• Final assembly

    lion mclionhead09/23/2022 at 04:09 0 comments

    Wiring all 14 segments reminded lions of why no-one builds large LED panels even in China.  The 2 heroineclocks were the most complicated displays.  When the 14 segment display was wired, the younger lion still had 12 segments to go.  Those older displays took multiple days.  The younger lion was like the other hikers who still had 12 miles to go. The modern wrapping wire is much easier than the ribbon cable of old.  Even though it entails routing every segment separately, it's easier to wrangle & fit in the space.

    Ran the LEDs at 8.4V per segment or 2.8V per LED.  Maximum power is 1.5W.  The AHT20 had to be mounted upside down to keep humidifier deposits out of it.  The sensor seems to be slightly too low, but it will never be viewed from above.

    Without paint & with the whiteout being manely flaked off, there technically must be less even lighting, but it's not very obvious.  The diffuser cuts through tape & is very brittle so we'll see how long it lasts.  A diffuser from a recycled LCD monitor gave maybe a hair more diffusion than wax paper.  Must remember if a neighbor ever throws out a TV again to try to recover the diffuser & fresnel lens.  Another alternative to rustoleum might be white nail polish.

      The blue numeric display looked like cracking a light stick for the 1st time.  The same eerie blue from mid 80's july 4 blazed forth in unparalleled glory.

    LEDs were previously too expensive to use anything but red, but now that blue is 7 cents per LED, it's time for more colors.

    https://www.amazon.com/dp/B01AUI4VYW

    The 1st LED panel was 28 cents per red LED.  

    It's much brighter than the other panels at 8.4V per segment.  Between 8 & 8.4 is where it overpowers the room lighting but doesn't turn night into day.  At under 1W, maybe lions have to get used to sleeping in daylight.

  • Death of an LED panel

    lion mclionhead09/20/2022 at 00:05 0 comments

    The lion kingdom previously painted its LED panels with a 20 year old 8 oz can of glossy white rustoleum.  When that dried out, spray paint seemed like a good idea until it completely dissolved the foam core.  This warped, dissolved panel was basically a loss, but there was still an attempt to salvage it & the paint by hot gluing all the voids left by the dissolved foam & spray painting on the hot glue.  The smallest can of paint is now $22 & 32oz.  The 8oz cans are no more.  The spray paint was $7.

    The spray paint couldn't achieve a thick reflective coating without going outside, suiting up, & getting paint everywhere many times.  Any exposed edges of foam were completely dissolved.  This board already wasn't very appealing in its warped state.  Now with the foam dissolved, it wasn't worth proceeding with soldering 42 LEDs.

    Thus began a new LED panel with whiteout instead of paint.
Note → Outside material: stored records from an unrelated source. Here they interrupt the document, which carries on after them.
/-- The leaves at most `n` levels below a unit: the unit itself when it is no group. -/
def leavesTo (d : Dev) : Nat → Nat → List Nat
  | 0, u => [u]
  | n + 1, u => if unitIsGroup u then (d.children u).flatMap (d.leavesTo n) else [u]

/-- The leaves below a unit; the tree is four levels deep (R34). -/
def leaves (d : Dev) (u : Nat) : List Nat := d.leavesTo 4 u

/-- The units whose states a group unit shows: its children, and of the load channel block the leaders and single channels (R43,
R405). -/
def stateParts (d : Dev) (u : Nat) : List Nat :=
  match unitKind u with
  | .ldb => d.allLeaders.map uLd
  | _ => d.children u

/-- STATE and MIXED of a unit over the tree's lower `n` levels. -/
def ustateTo (d : Dev) : Nat → Nat → Nat × Bool
  | 0, u => (d.leafState u, false)
  | n + 1, u => if unitIsGroup u then common ((d.stateParts u).map fun c => (d.ustateTo n c).1) else (d.leafState u, false)

/-- STATE and MIXED of a unit as its header shows them (R43). -/
def ustate (d : Dev) (u : Nat) : Nat × Bool := d.ustateTo 4 u

/-- Whether a unit admits work: in RUN, or STAGED from RUN, with no QUIESCE draining (R37, R543, R544). -/
def admits (d : Dev) (u : Nat) : Bool := d.actsAs u == stRun && !d.b unitState_DRAINING u

/-- Whether RWL fields of a unit may be written: QUIESCED or OFFLINE, a group when every child is (R25, R543, R545). -/
def unlocked (d : Dev) (u : Nat) : Bool :=
  (d.leaves u).all fun l => d.actsAs l == stQuiesced || d.actsAs l == stOffline

/-- The position of a unit in the depth-first directory (R34). Pools list their present members. -/
def dirIndex (d : Dev) (u : Nat) : Nat :=
  if u ≤ 6 then u
  else if 346 ≤ u ∧ u ≤ 347 then u - 339
  else if u ≤ 111 then u + 2
  else if u ≤ 183 then
    match unitKind u with
    | .fc => 114 + 9 * unitInst u
    | _ => 114 + 9 * (unitInst u / 8) + 1 + unitInst u % 8
  else if u ≤ 187 then u + 2
  else if u ≤ 203 then
    match unitKind u with
    | .cp => 190 + unitInst u + ((List.range 12).filter fun n => d.f cxCoreCfg_POOL n < unitInst u).length
    | _ =>
      let k := d.f cxCoreCfg_POOL (unitInst u)
      191 + k + ((List.range 12).filter fun n => d.f cxCoreCfg_POOL n < k
        ∨ (d.f cxCoreCfg_POOL n = k ∧ n < unitInst u)).length
  else if u ≤ 225 then u + 2
  else if u ≤ 241 then u - 226 + 324
  else if u ≤ 337 then u - 242 + 228
  else if u ≤ 345 then u + 2
  else 348

/-- The unit at a directory index. -/
def dirUnit (d : Dev) (i : Nat) : Option Nat :=
  (List.range unitCount).find? fun u => d.dirIndex u == i

/-- Moving a leaf unit to a state: PREV_STATE records the one it leaves, and the unit-state event is raised (R36). -/
def setState (d : Dev) (u s : Nat) : Dev :=
  let d := d.sf unitState_PREV_STATE u (d.leafState u)
  let d := d.sf unitState_STATE u s
  d.raise (32 + (runOf u).ev) (d.dirIndex u) s

end Dev

end Sys2Proof.Machine
end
    What has become the standard display size has lines in freedom units because those give the roundest numbers.  The vertical lines are drawn 1/4" thick even though the foam board is really 3/16" because it's easier to measure.  The digits are 8 3/4" tall, 6 3/8" wide.  The segments are 1 1/2" wide.

    Vertical 1/2" tall pieces go in 1st, with convex side facing down so it causes the panel to bend concave instead of its natural tendency to bend convex.  All 1/2" pieces are cut with scissors in the short direction & xactos in the long direction.  The longest piece which can be hot glued in 1 go is 8 3/4"

    Then the horizontal pieces are cut to the remaneing size & glued in.

    Sadly, whiteout was a subjective failure, cracking the moment it was applied.  Oil based rustoleum never had any problems.  The total cost so far has eclipsed the cost of a roll of white PLA & it looks worse than PLA.  A roll of PLA would definitely be cheaper than a  32oz can of rustoleum.

  • Death of the LCD panel

    lion mclionhead09/19/2022 at 04:54 0 comments

    The LCD hygrometer from May was useless because it was too small & it was unexpectedly being used a lot more than expected.  The humidity was expected to be very constant near 25%.  In reality, it varied from 20 - 55% by the hour.  The decision was made to make another large LED panel.  At least it showed 2 small LCD panels could be stacked to make a less small numeric display.

    For this panel, the exact foam strips to be used were colored in different colors.  Colors changed as various 25 year old highlighters died.  Does generation Z even use highlighters?

    Lion tip: swing the monitor out of the way to free up more room.

    Vertical strips were cut 1st with scissors & hot glued with glue applied to the paper side 1st.  Then horizontal bits were cut exactly to the right size & glued in.  Being an ancient posterboard, it was warped into a picture tube.

    Being a used PIC18LF458 from 15 years ago, the bug in this one was the MCLR pin requiring a switch to program it, otherwise it would show read failures.  There is a spot for adding an XBee for transmitting humidity readings to a humidifier.  That meant the PIC ran on 3.3V.  The clock was a recycled 4.1943 Mhz crystal.

    The next task is waiting for the slow boat from China to bring LEDs.